==== Exercise inputs

-- ==== Sys2Proof/Tests/Slice0.lean ====
section
/-! SUPPORT. The model's own tests: words written out from the spec's encodings, the vectors of 95_test_vectors.md (one step
each, expected values from the spec's tables), and for every obligation with hypotheses a witness that meets them. -/

namespace Sys2Proof.Tests

open Sys2Proof.Machine

/-! ## WellFormed: each check refuses an ill-formed number or program -/

theorem smoke_reg : regOperand 16 = none ∧ regOperand 15 = some 15 := by decide
theorem smoke_key : keyOperand 16 = none ∧ keyOperand 15 = some 15 := by decide
theorem smoke_nibble : nibbleOperand 16 = none ∧ nibbleOperand 15 = some 15 := by decide
theorem smoke_byte : byteOperand 256 = none ∧ byteOperand 255 = some 255 := by decide
theorem smoke_addr : addrOperand 4096 = none ∧ addrOperand 4095 = some 4095 := by decide
theorem smoke_program : programFits (List.replicate 3585 0) = false ∧ programFits (List.replicate 3584 0) = true := by
  constructor <;> (unfold programFits; rw [List.length_replicate]; decide)

/-! ## Decoding: every constructor from a word written out bit by bit (R91, R95; expected from the opcode table) -/

theorem test_decode_control :
    decode 0b0000000011101110 = some .ret ∧ decode 0b0001001000001100 = some (.jp 0x20C) ∧
    decode 0b0010001101000101 = some (.call 0x345) ∧ decode 0b0011101001000010 = some (.seImm 0xA 0x42) ∧
    decode 0b0100101001000010 = some (.sneImm 0xA 0x42) ∧ decode 0b0101101010110000 = some (.seReg 0xA 0xB) ∧
    decode 0b1001101010110000 = some (.sneReg 0xA 0xB) ∧ decode 0b1011001000110100 = some (.jpV0 0x234) := by decide

theorem test_decode_alu :
    decode 0b0110101011111111 = some (.ldImm 0xA 0xFF) ∧ decode 0b0111000100000101 = some (.addImm 1 5) ∧
    decode 0b1000101010110000 = some (.ldReg 0xA 0xB) ∧ decode 0b1000101010110001 = some (.orReg 0xA 0xB) ∧
    decode 0b1000101010110010 = some (.andReg 0xA 0xB) ∧ decode 0b1000101010110011 = some (.xorReg 0xA 0xB) ∧
    decode 0b1000101010110100 = some (.addReg 0xA 0xB) ∧ decode 0b1000101010110101 = some (.subReg 0xA 0xB) ∧
    decode 0b1000101010110110 = some (.shr 0xA 0xB) ∧ decode 0b1000101010110111 = some (.subn 0xA 0xB) ∧
    decode 0b1000101010111110 = some (.shl 0xA 0xB) ∧ decode 0b1100000000001111 = some (.rnd 0 0x0F) := by decide

theorem test_decode_index :
    decode 0b1010001100000000 = some (.ldI 0x300) ∧ decode 0b1111001000011110 = some (.addI 2) ∧
    decode 0b1111000000101001 = some (.ldF 0) ∧ decode 0b1111000000110011 = some (.ldB 0) ∧
    decode 0b1111001001010101 = some (.storeRegs 2) ∧ decode 0b1111001001100101 = some (.loadRegs 2) := by decide

theorem test_decode_display_timers_keys :
    decode 0b0000000011100000 = some .cls ∧ decode 0b1101000100100011 = some (.drw 1 2 3) ∧
    decode 0b1110000010011110 = some (.skp 0) ∧ decode 0b1110000010100001 = some (.sknp 0) ∧
    decode 0b1111001000000111 = some (.ldVxDt 2) ∧ decode 0b1111000100001010 = some (.ldVxK 1) ∧
    decode 0b1111000000010101 = some (.ldDtVx 0) ∧ decode 0b1111001100011000 = some (.ldStVx 3) := by decide

/-- The illegal words of B1. -/
theorem test_decode_illegal :
    ([0x0000, 0x00E1, 0x00EF, 0x0123, 0x00FB, 0x00C4, 0x5121, 0x512F, 0x8128, 0x812D, 0x812F, 0x9121, 0xE000, 0xE09F,
      0xE1A2, 0xF000, 0xF130, 0xF175, 0xF185, 0xF1FF] : List Word).map decode = List.replicate 20 none := by decide

theorem test_decode_bytes :
    decodeBytes [0xD1, 0x23, 0x00] = .instr (.drw 1 2 3) [0x00] ∧ decodeBytes [0xD1] = .truncated ∧
    decodeBytes [0x00, 0x00] = .unknownOpcode 0 ∧ decodeTableWord 16 0xD123 = some (.drw 1 2 3) := by decide

/-! ## One step from a small state (Part B of 95_test_vectors.md) -/

/-- The reset state with the word `w` at 0x200, changed by `prep`. -/
def start (w : Nat) (prep : State → State := id) : State := prep (State.reset.withFetchWord 16 w)

/-- Does the step answer a next state whose view is `a`? -/
def gives {α : Type} [DecidableEq α] (s : State) (f : State → α) (a : α) : Bool :=
  match step s with
  | .next t => f t == a
  | .fault _ => false
  | .refused _ => false

/-- Does the step raise `e`? -/
def raises (s : State) (e : Fault) : Bool :=
  match step s with
  | .next _ => false
  | .fault d => d == e
  | .refused _ => false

========

Nothing should be omitted or altered. Retype the records exactly.

= Your solution =
-- ==== Sys2Proof/Tests/Slice0.lean ====
section
/-! SUPPORT. The model's own tests: words written out from the spec's encodings, the vectors of 95_test_vectors.md (one step
each, expected values from the spec's tables), and for every obligation with hypotheses a witness that meets them. -/

namespace Sys2Proof.Tests

open Sys2Proof.Machine

/-! ## WellFormed: each check refuses an ill-formed number or program -/

theorem smoke_reg : regOperand 16 = none ∧ regOperand 15 = some 15 := by decide
theorem smoke_key : keyOperand 16 = none ∧ keyOperand 15 = some 15 := by decide
theorem smoke_nibble : nibbleOperand 16 = none ∧ nibbleOperand 15 = some 15 := by decide
theorem smoke_byte : byteOperand 256 = none ∧ byteOperand 255 = some 255 := by decide
theorem smoke_addr : addrOperand 4096 = none ∧ addrOperand 4095 = some 4095 := by decide
theorem smoke_program : programFits (List.replicate 3585 0) = false ∧ programFits (List.replicate 3584 0) = true := by
  constructor <;> (unfold programFits; rw [List.length_replicate]; decide)

/-! ## Decoding: every constructor from a word written out bit by bit (R91, R95; expected from the opcode table) -/

theorem test_decode_control :
    decode 0b0000000011101110 = some .ret ∧ decode 0b0001001000001100 = some (.jp 0x20C) ∧
    decode 0b0010001101000101 = some (.call 0x345) ∧ decode 0b0011101001000010 = some (.seImm 0xA 0x42) ∧
    decode 0b0100101001000010 = some (.sneImm 0xA 0x42) ∧ decode 0b0101101010110000 = some (.seReg 0xA 0xB) ∧
    decode 0b1001101010110000 = some (.sneReg 0xA 0xB) ∧ decode 0b1011001000110100 = some (.jpV0 0x234) := by decide

theorem test_decode_alu :
    decode 0b0110101011111111 = some (.ldImm 0xA 0xFF) ∧ decode 0b0111000100000101 = some (.addImm 1 5) ∧
    decode 0b1000101010110000 = some (.ldReg 0xA 0xB) ∧ decode 0b1000101010110001 = some (.orReg 0xA 0xB) ∧
    decode 0b1000101010110010 = some (.andReg 0xA 0xB) ∧ decode 0b1000101010110011 = some (.xorReg 0xA 0xB) ∧
    decode 0b1000101010110100 = some (.addReg 0xA 0xB) ∧ decode 0b1000101010110101 = some (.subReg 0xA 0xB) ∧
    decode 0b1000101010110110 = some (.shr 0xA 0xB) ∧ decode 0b1000101010110111 = some (.subn 0xA 0xB) ∧
    decode 0b1000101010111110 = some (.shl 0xA 0xB) ∧ decode 0b1100000000001111 = some (.rnd 0 0x0F) := by decide

theorem test_decode_index :
    decode 0b1010001100000000 = some (.ldI 0x300) ∧ decode 0b1111001000011110 = some (.addI 2) ∧
    decode 0b1111000000101001 = some (.ldF 0) ∧ decode 0b1111000000110011 = some (.ldB 0) ∧
    decode 0b1111001001010101 = some (.storeRegs 2) ∧ decode 0b1111001001100101 = some (.loadRegs 2) := by decide

theorem test_decode_display_timers_keys :
    decode 0b0000000011100000 = some .cls ∧ decode 0b1101000100100011 = some (.drw 1 2 3) ∧
    decode 0b1110000010011110 = some (.skp 0) ∧ decode 0b1110000010100001 = some (.sknp 0) ∧
    decode 0b1111001000000111 = some (.ldVxDt 2) ∧ decode 0b1111000100001010 = some (.ldVxK 1) ∧
    decode 0b1111000000010101 = some (.ldDtVx 0) ∧ decode 0b1111001100011000 = some (.ldStVx 3) := by decide

/-- The illegal words of B1. -/
theorem test_decode_illegal :
    ([0x0000, 0x00E1, 0x00EF, 0x0123, 0x00FB, 0x00C4, 0x5121, 0x512F, 0x8128, 0x812D, 0x812F, 0x9121, 0xE000, 0xE09F,
      0xE1A2, 0xF000, 0xF130, 0xF175, 0xF185, 0xF1FF] : List Word).map decode = List.replicate 20 none := by decide

theorem test_decode_bytes :
    decodeBytes [0xD1, 0x23, 0x00] = .instr (.drw 1 2 3) [0x00] ∧ decodeBytes [0xD1] = .truncated ∧
    decodeBytes [0x00, 0x00] = .unknownOpcode 0 ∧ decodeTableWord 16 0xD123 = some (.drw 1 2 3) := by decide

/-! ## One step from a small state (Part B of 95_test_vectors.md) -/

/-- The reset state with the word `w` at 0x200, changed by `prep`. -/
def start (w : Nat) (prep : State → State := id) : State := prep (State.reset.withFetchWord 16 w)

/-- Does the step answer a next state whose view is `a`? -/
def gives {α : Type} [DecidableEq α] (s : State) (f : State → α) (a : α) : Bool :=
  match step s with
  | .next t => f t == a
  | .fault _ => false
  | .refused _ => false

/-- Does the step raise `e`? -/
def raises (s : State) (e : Fault) : Bool :=
  match step s with
  | .next _ => false
  | .fault d => d == e
  | .refused _ => false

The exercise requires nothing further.